In Deutschland leben 7 bis 9 Prozent Diabetiker – dachte man zumindest. Zu einem noch schlechteren Ergebnis kommen die Wissenschaftler vom Versorgungsatlas: Erstmals haben sie auf der Basis bundesweiter ärztlicher Abrechnungsdaten die Häufigkeit (Prävalenz) von Diabetes mellitus für die Jahre 2009 bis 2015 erfasst. Auch die Neuerkrankungsrate (Inzidenz) wurde für die Jahre 2012 bis 2014 erhoben.
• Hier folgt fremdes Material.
/-- The keyed state meets the invariant in every phase but ERROR, for every count of the phase. -/
theorem keyedIn_inv (p : Phase) (n : BitVec 20) (hp : p ≠ .error) (hn : n.toNat < p.steps) : (keyedIn m p n).Inv where
  canonicalS := hw
  canonicalK := by show Memory.wf [(0, 0xAB00)]; decide
  klenBound := by show (1 : BitVec 18).toNat ≤ _; decide
  truncFull h := by cases h
  causeInError := ⟨fun h => absurd rfl h, fun h => absurd h hp⟩
  cntRange := hn
  keyWritten a ha := by
    have : a = 0 := by have h : a < keyWordCount 1 := ha; simp [keyWordCount] at h; exact h
    exact ⟨0xAB00, by subst this; rfl⟩
  oddPadded _ := ⟨0xAB, by show Memory.read? [(0, 0xAB00)] (keyByteIndex 1) = some (pair 0xAB 0); decide⟩
  keyed _ _ := by show 1 ≤ (1 : BitVec 18).toNat; decide
  indexZero h := by
    have : p ≠ .drop := by rcases h with h | h | h <;> rw [show p = _ from h] <;> decide
    exact if_neg this
  accumulatorZero _ := rfl
  indexCounts h := if_pos h
  filled h a ha := by
    have hp' : p = .fill := h
    subst hp'
    have hlt : a < Config.stateSize := Nat.lt_trans ha hn
    have := hm (BitVec.ofNat 16 a)
    simp only [BitVec.toNat_ofNat, id_eq] at this
    rw [Nat.mod_eq_of_lt (by simpa [Config.stateSize] using hlt)] at this
    exact this
  permuted _ := hm.isPermutation Function.bijective_id

omit hw

/-- One generator step on the identity. -/
theorem prga_on_identity (p : Phase) (n : BitVec 20) : ∃ u w, uPRGA (keyedIn m p n) = .ok (u, w) := by
  have hs := Memory.Holds.swap hm (add16 (keyedIn m p n).i 1) (add16 (add16 (keyedIn m p n).i 1) (keyedIn m p n).j)
  exact ⟨_, _, uPRGA_ok_iff.mpr ⟨_, _, hm _, hm _, hs.2 _, rfl⟩⟩

/-- One key-schedule step on the identity. -/
theorem ksa_on_identity (n : BitVec 20) : ∃ u, uKSA (keyedIn m .ksa n) = .ok u := by
  have hz : (loopIndex n).toNat % keyWordCount 1 = 0 := by simp [keyWordCount, Nat.mod_one]
  exact ⟨_, uKSA_ok_iff.mpr ⟨_, 0xAB00, _, by show keyWordCount 1 ≠ 0; decide, hm _,
    by show (loopIndex n).toNat % keyWordCount 1 < _; rw [hz]; decide,
    by show Memory.read? [(0, 0xAB00)] ((loopIndex n).toNat % keyWordCount 1) = _; rw [hz]; rfl, hm _, rfl⟩⟩

omit hm

/-- No host move: the core waits for nothing but itself. -/
theorem keyedIn_waits (p : Phase) (n : BitVec 20) : (keyedIn m p n).Waits [] := .inl ⟨rfl, rfl, rfl⟩

include hw hm

/-- A response with a byte other than 0: CRYPT 0x41 in READY on the identity permutation, where `W` = 2 (G1). -/
theorem crypt_on_identity : ∃ (s t : State) (r : Word), s.Inv ∧ s.phase = .ready ∧ s.host = [.command 0x4041] ∧
    step s = .next t ∧ t.responses = s.responses ++ [r] ∧ r = 0x0441 := by
  have hinv := keyedIn_inv hw hm .ready 0 (by decide) (by decide)
  have hs : ((m.write 1 1).write 1 1) = m := by
    rw [Memory.write_read? (a := 1) (w := 1) hw (hm 1), Memory.write_read? (a := 1) (w := 1) hw (hm 1)]
  let s : State := { keyedIn m .ready 0 with host := [.command 0x4041] }
  have hu : uPRGA (s.withHost []) = .ok ({ s with S := (m.write 1 1).write 1 1, i := 1, j := 1, host := [] }, 2) :=
    uPRGA_ok_iff.mpr ⟨1, 1, hm 1, hm 1, by rw [show add16 1 1 = 2 by decide]; exact (congrArg (·.read? 2) hs).trans (hm 2), rfl⟩
  have hr : responseWord ((0 : BitVec 4) ++ BitVec.ofBool false ++ (4 : BitVec 3)) (uXOR 0x41 (uEXTRACT 2)) = 0x0441 := by decide
  exact ⟨s, _, _, ⟨hinv.1, hinv.2, hinv.3, hinv.4, hinv.5, hinv.6, hinv.7, hinv.8, hinv.9, hinv.10, hinv.11, hinv.12,
    hinv.13, hinv.14⟩, rfl, rfl,
    step_of_case (.crypt 0x4041 [] 0x41 rfl rfl rfl (encryptByte_ok_iff.mpr ⟨_, _, hu, rfl⟩)), rfl, hr⟩

/-- The last step of FILL, of KSA and of DROP. -/
theorem last_steps :
    (∃ s t, s.Inv ∧ s.phase = .fill ∧ s.cnt = 65535 ∧ s.resetPending = false ∧ step s = .next t ∧ t.phase = .ksa) ∧
    (∃ s t, s.Inv ∧ s.phase = .ksa ∧ s.cnt = 65535 ∧ s.S.IsPermutation ∧ step s = .next t ∧ t.phase = .drop) ∧
    (∃ s t, s.Inv ∧ s.phase = .drop ∧ s.cnt = 786431 ∧ s.S.IsPermutation ∧ step s = .next t ∧ t.phase = .ready ∧
      t.responses = s.responses ++ [responseWord t.status 0]) := by
  have hperm := hm.isPermutation Function.bijective_id
  refine ⟨⟨keyedIn m .fill 65535, _, keyedIn_inv hw hm .fill 65535 (by decide) (by decide), rfl, rfl, rfl,
    step_of_case (.fill [] rfl (keyedIn_waits _ _) rfl), rfl⟩, ?_, ?_⟩
  · obtain ⟨u, hu⟩ := ksa_on_identity hm 65535
    refine ⟨keyedIn m .ksa 65535, u, keyedIn_inv hw hm .ksa 65535 (by decide) (by decide), rfl, rfl, hperm,
      step_of_case (.ksa [] rfl (keyedIn_waits _ _) hu), ?_⟩
    obtain ⟨a, k, b, -, -, -, -, -, rfl⟩ := uKSA_ok_iff.mp hu
    rfl
  · obtain ⟨u, w, hu⟩ := prga_on_identity hm .drop 786431
    refine ⟨keyedIn m .drop 786431, _, keyedIn_inv hw hm .drop 786431 (by decide) (by decide), rfl, rfl, hperm,
      step_of_case (.drop [] rfl (keyedIn_waits _ _) u w hu rfl), ?_⟩
    obtain ⟨a, b, -, -, -, rfl⟩ := uPRGA_ok_iff.mp hu
    exact ⟨rfl, rfl⟩

end Witnesses

/-! ### Witnesses: concrete states and operands that meet the hypotheses of each statement together -/

theorem witness_ExtractTakesTheMiddleByte :
    (∀ n, 4 ≤ n → n ≤ 11 → (0x1234 : Word).getLsbD n = (0xA23F : Word).getLsbD n) ∧ extract 0xA23F = 0x23 := by
  refine ⟨fun n h1 h2 => ?_, by decide⟩
  interval_cases n <;> decide

theorem witness_XorCombinesBytesAndUndoesItself : 7 < 8 ∧ (xorByte 0x80 0x00).getLsbD 7 = true := by decide

theorem witness_CyclicIndexIsTheGuardedRemainder :
    (1 ≤ 1 ∧ 1 ≤ 65536 ∧ cyclicIndex 65535 1 = some 0) ∧
    (1 ≤ 65536 ∧ 65536 ≤ 65536 ∧ cyclicIndex 65535 65536 = some 65535) := by decide

theorem witness_EveryResponseCarriesOneOfTenStatuses :
    (∃ (s t : State) (r : Word), s.Inv ∧ step s = .next t ∧ t.responses = s.responses ++ [r] ∧ responseDout r ≠ 0) ∧
    (∃ (s t : State) (r : Word), s.Inv ∧ step s = .next t ∧ t.responses = s.responses ++ [r] ∧ responseDout r = 0) := by
  obtain ⟨m, hw, hm⟩ := identity_permutation
  obtain ⟨s, t, r, h1, -, -, h2, h3, rfl⟩ := crypt_on_identity hw hm
  exact ⟨⟨s, t, _, h1, h2, h3, by decide⟩, _, _, 0, reset_inv [.command 0x5000], rfl, rfl, by decide⟩

theorem witness_EveryCommandGetsExactlyOneResponse :
    (∃ s t, step s = .next t ∧ s.taken ≠ none ∧ t.phase ≠ .fill) ∧
    (∃ s t, step s = .next t ∧ s.phase = .drop ∧ t.phase = .ready) ∧
    (∃ s t, step s = .next t ∧ s.taken ≠ none ∧ t.phase = .fill) := by
  obtain ⟨m, hw, hm⟩ := identity_permutation
  obtain ⟨-, -, s, t, -, h1, -, -, h2, h3, -⟩ := last_steps hw hm
  exact ⟨⟨driven .reset [0x5000], _, rfl, by decide, by decide⟩, ⟨s, t, h2, h1, h3⟩,
    driven { State.reset with K := [(0, 0xAB00)], klen := 1 } [0x3000], _, rfl, by decide, by decide⟩

theorem witness_SwapExchangesTwoWords :
    Memory.read? [(0, 7), (65535, 9)] (0 : Word).toNat = some 7 ∧
    Memory.read? [(0, 7), (65535, 9)] (65535 : Word).toNat = some 9 ∧ Memory.wf [(0, 7), (65535, 9)] := by decide

theorem witness_CanonicalMemoriesThatReadAlikeAreEqual :
    ∃ m n : Memory, m ≠ [] ∧ m.wf ∧ n.wf ∧ ∀ a : Nat, m.read? a = n.read? a :=
  ⟨[(0, 7), (65535, 9)], [(0, 7), (65535, 9)], by decide, by decide, by decide, fun _ => rfl⟩

theorem witness_LegalWordsAreTheWordsOfTheTable :
    (opcodeRow (.keyb 0)).selects 0x20FF = true ∧ (opcodeRow (.keyb 1)).selects 0x20FF = true ∧ legal 0x20FF = true := by
  decide

theorem witness_DecodeInvertsEncode : (Instr.crypt 0xFF).wf = true ∧ decode 0x40FF = .ok (.crypt 0xFF) := ⟨rfl, rfl⟩

theorem witness_EveryStepKeepsTheInvariant :
    (∃ s t, s.Inv ∧ s.phase = .fill ∧ step s = .next t) ∧ (∃ s t, s.Inv ∧ s.phase = .ksa ∧ step s = .next t) ∧
    (∃ s t, s.Inv ∧ s.phase = .drop ∧ step s = .next t) ∧ (∃ s t, s.Inv ∧ s.phase = .ready ∧ step s = .next t) := by
  obtain ⟨m, hw, hm⟩ := identity_permutation
  obtain ⟨⟨s1, t1, a1, b1, -, -, c1, -⟩, ⟨s2, t2, a2, b2, -, -, c2, -⟩, s3, t3, a3, b3, -, -, c3, -⟩ := last_steps hw hm
  obtain ⟨s, t, -, h1, h2, -, h3, -⟩ := crypt_on_identity hw hm
  exact ⟨⟨s1, t1, a1, b1, c1⟩, ⟨s2, t2, a2, b2, c2⟩, ⟨s3, t3, a3, b3, c3⟩, s, t, h1, h2, h3⟩

theorem witness_NoStepStopsInsideTheInvariant : ∃ s : State, s.Inv ∧ s.phase = .ksa ∧ s.cnt = 65535 := by
  obtain ⟨m, hw, hm⟩ := identity_permutation
  exact ⟨_, keyedIn_inv hw hm .ksa 65535 (by decide) (by decide), rfl, rfl⟩

theorem witness_PermutationHoldsFromFillToReset :
    (∃ s t, s.Inv ∧ s.phase = .fill ∧ step s = .next t ∧ t.phase = .ksa) ∧
    (∃ s t, s.phase = .ksa ∧ s.S.IsPermutation ∧ step s = .next t ∧ t.phase ≠ .keyload) ∧
    (∃ s t, s.phase = .drop ∧ s.S.IsPermutation ∧ step s = .next t ∧ t.phase ≠ .keyload) ∧
    (∃ s t, s.phase = .ready ∧ s.S.IsPermutation ∧ step s = .next t ∧ t.phase ≠ .keyload) ∧
    (∃ s t, s.phase = .error ∧ s.S.IsPermutation ∧ step s = .next t ∧ t.phase ≠ .keyload) := by
  obtain ⟨m, hw, hm⟩ := identity_permutation
  have hp := hm.isPermutation Function.bijective_id
  obtain ⟨⟨s1, t1, a1, b1, -, -, c1, d1⟩, ⟨s2, t2, -, b2, -, e2, c2, d2⟩, s3, t3, -, b3, -, e3, c3, d3, -⟩ := last_steps hw hm
  exact ⟨⟨s1, t1, a1, b1, c1, d1⟩, ⟨s2, t2, b2, e2, c2, by rw [d2]; decide⟩, ⟨s3, t3, b3, e3, c3, by rw [d3]; decide⟩,
    ⟨keyedIn m .ready 0, _, rfl, hp, rfl, by show Phase.ready ≠ _; decide⟩,
    keyedIn m .error 0, _, rfl, hp, rfl, by show Phase.error ≠ _; decide⟩

theorem witness_StepRunsTheDecodedCommand :
    (driven .reset [0x2041]).phase.accepting = true ∧ (driven .reset [0x2041]).host = .command 0x2041 :: [] ∧
    decode 0x2041 = .ok (.keyb 0x41) := ⟨rfl, rfl, rfl⟩

theorem witness_BusyCoreTakesNoCommand :
    ∃ s t, s.busy = true ∧ s.resetPending = false ∧ s.host = [.command 0x5000] ∧ step s = .next t :=
  ⟨{ driven .reset [0x5000] with phase := .fill }, _, rfl, rfl, rfl, rfl⟩

theorem witness_IdleCoreKeepsItsState : State.reset.phase.accepting = true ∧ State.reset.host = [] := ⟨rfl, rfl⟩

theorem witness_HardResetStrikesInEveryPhase :
    ∃ s : State, s.phase = .drop ∧ s.host = .hardReset 0 :: [.command 0x5000] :=
  ⟨{ State.reset with phase := .drop, host := .hardReset 0 :: [.command 0x5000] }, rfl, rfl⟩

theorem witness_PendingHardResetOnlyCountsDown :
    ∃ s t : State, s.host = .hardReset (0 + 1) :: [] ∧ step (s.withHost []) = .next t ∧ t.cnt = 1 :=
  ⟨{ State.reset with phase := .fill, host := .hardReset 1 :: [] }, _, rfl, rfl, by decide⟩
Schon die Zahl neuerkrankter Patienten liegt höher als bisher angenommen: Die Studie zeigt, dass jährlich bei rund 500 000 Menschen in Deutschland zum ersten Mal Typ-2-Diabetes diagnostiziert wird. Damit wächst auch die Häufigkeit: Die Diabetes-Prävalenz ist insgesamt von 8,9 im Jahr 2009 auf 9,8 Prozent in 2015 gestiegen. Die gute Nachricht: Der Anteil der Patienten mit Typ-1-Diabetes ist im gleichen Zeitraum von 0,33 auf 0,28 Prozent leicht gesunken.
Mehr männliche Diabetiker
Männer in fast allen Altersgruppen sind vom Diabetes stärker betroffen als Frauen. Am häufigsten trat die chronische Erkrankung bei Männern zwischen 80 und 85 Jahren auf (im Jahr 2015 bei rund 35 Prozent). Bei gleichaltrigen Frauen lag der Anteil in diesem Zeitraum ebenfalls hoch (32 Prozent). Eine weitere Erkenntnis der Studie, die aber nicht neu ist: Im Osten Deutschlands gibt es mehr Diabetiker. So haben in den neuen Bundesländern 11,8 Prozent der Bürger Diabetes, in den alten dagegen 9,2 Prozent.
Starnberg top, Prignitz flop
Noch ausgeprägter sind die Unterschiede auf Kreisebene: Im Kreis Starnberg (Bayern) ist die Häufigkeit des Typ-2-Diabetes mit 6,5 Prozent bundesweit zwischen 2013 und 2015 am niedrigsten. Mehr als doppelt so viele Diabetiker fanden die Forscher hingegen im Kreis Prignitz (Brandenburg) mit 14,2 Prozent. Im Osten Deutschlands erkranken Frauen und Männer zudem früher an Typ-2-Diabetes als im Westen.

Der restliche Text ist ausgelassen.